**What the task asks**:
Wherever a line in the data holds the word "match", pull that line out.

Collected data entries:
● ● ●
/-- An operation that its port or home applies, as the order log names it; none where it takes no part in the log. -/
def opLogged (s : State) (o : Op) : Option Logged :=
  match o.rel with
  | .posted _ _ _ _ leaf _ => if leafTier leaf = 2 then none else some { kind := 2, who := o.src, what := 0, other := o.src.core }
  | .add h _ | .set h _ | .arm h _ _ | .draw h _ =>
    (targetOf o.rel).bind fun l => if fateOf s o.ctx l (isDirect o.rel) == .apply then some (portEvent o l h.toNat) else none
  | .remote _ w ea _ _ _ => match placeOf ea with
    | .remote l off => if fateOf s o.ctx l false == .apply && decide (off + w ≤ (s.core l).spBytes)
        then some (portEvent o l off) else none
    | _ => none
  | _ => none

/-- Has an event of the replayed launch arrived that the log does not name: a commit request, an operation, a block of a
transfer, an instance to place (R361)? -/
def strayEvent (s : State) (p : Replay) : Bool :=
  ((allStrands s).any fun c =>
    let st := s.strand c
    st.lid == p.lid && st.run != .none && (match st.waiting with | ch :: _ => ch.drained | [] => false)
      && !logNames p { kind := 0, who := c, what := 0, other := 0 })
  || (s.eng.ops.any fun o => (strandOf s o.ctx o.src).lid == p.lid && (opLogged s o).any fun e => !logNames p e)
  || (s.eng.copies.any fun x => x.st == .running && (strandOf s x.ctx x.src).lid == p.lid
      && (copyBlocks x).any (fun b => !x.done.contains b)
      && !(p.log.any fun r => bits (nth r (0 : Word) 0) 63 58 == 5 && (nth r (0 : Word) 1) == x.ident))
  || (match s.launch p.lid with
      | some x => x.nodes.any fun n => (openInstances x n).any fun i => !logPlaces p i
      | none => false)

/-- R361: an event has arrived that the log does not name, or a logged one has not come in 10 ms: every strand of the launch
stops. Log 110 (DESIGN CHOICE). -/
def execReplayDivergence (lid : Nat) (s : State) : Res :=
  event s (match s.dbg.replay with
    | some p =>
      if p.lid = lid ∧ (s.launch lid).isSome ∧ ((!p.log.isEmpty ∧ p.since + 10000000 ≤ s.time) ∨ strayEvent s p) then
        some (((allStrands s).filter fun c => (s.strand c).lid == lid).foldl (requestStop 4) s)
      else none
    | none => none)

/-! ## Records (R350, R351) -/

/-- R350: one dword of the oldest record; 0 when there is none. -/
def execDbgrecRead (s : State) : Res :=
  match s.dbg.records with
  | [] => .next { s with dbg := { s.dbg with lastRead := 0 } }
  | r :: rest =>
    let d := { s.dbg with lastRead := nth r 0 s.dbg.recPos }
    .next { s with dbg := if s.dbg.recPos = 5 then { d with records := rest, recPos := 0 } else { d with recPos := s.dbg.recPos + 1 } }

/-- DBGSTAT. -/
def dbgstatWord (s : State) : Word :=
  BitVec.ofNat 64 (Nat.min (2 ^ 32 - 1) s.dbg.rlost * 2 ^ 32 + s.dbg.records.length)

/-- R350: RLOST is cleared by the read. -/
def execDbgstatRead (s : State) : Res := .next { s with dbg := { s.dbg with lastRead := dbgstatWord s, rlost := 0 } }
● ● ●
**Answer for this exercise**:
  match o.rel with
  | .remote _ w ea _ _ _ => match placeOf ea with
    st.lid == p.lid && st.run != .none && (match st.waiting with | ch :: _ => ch.drained | [] => false)
  || (match s.launch p.lid with
  event s (match s.dbg.replay with
  match s.dbg.records with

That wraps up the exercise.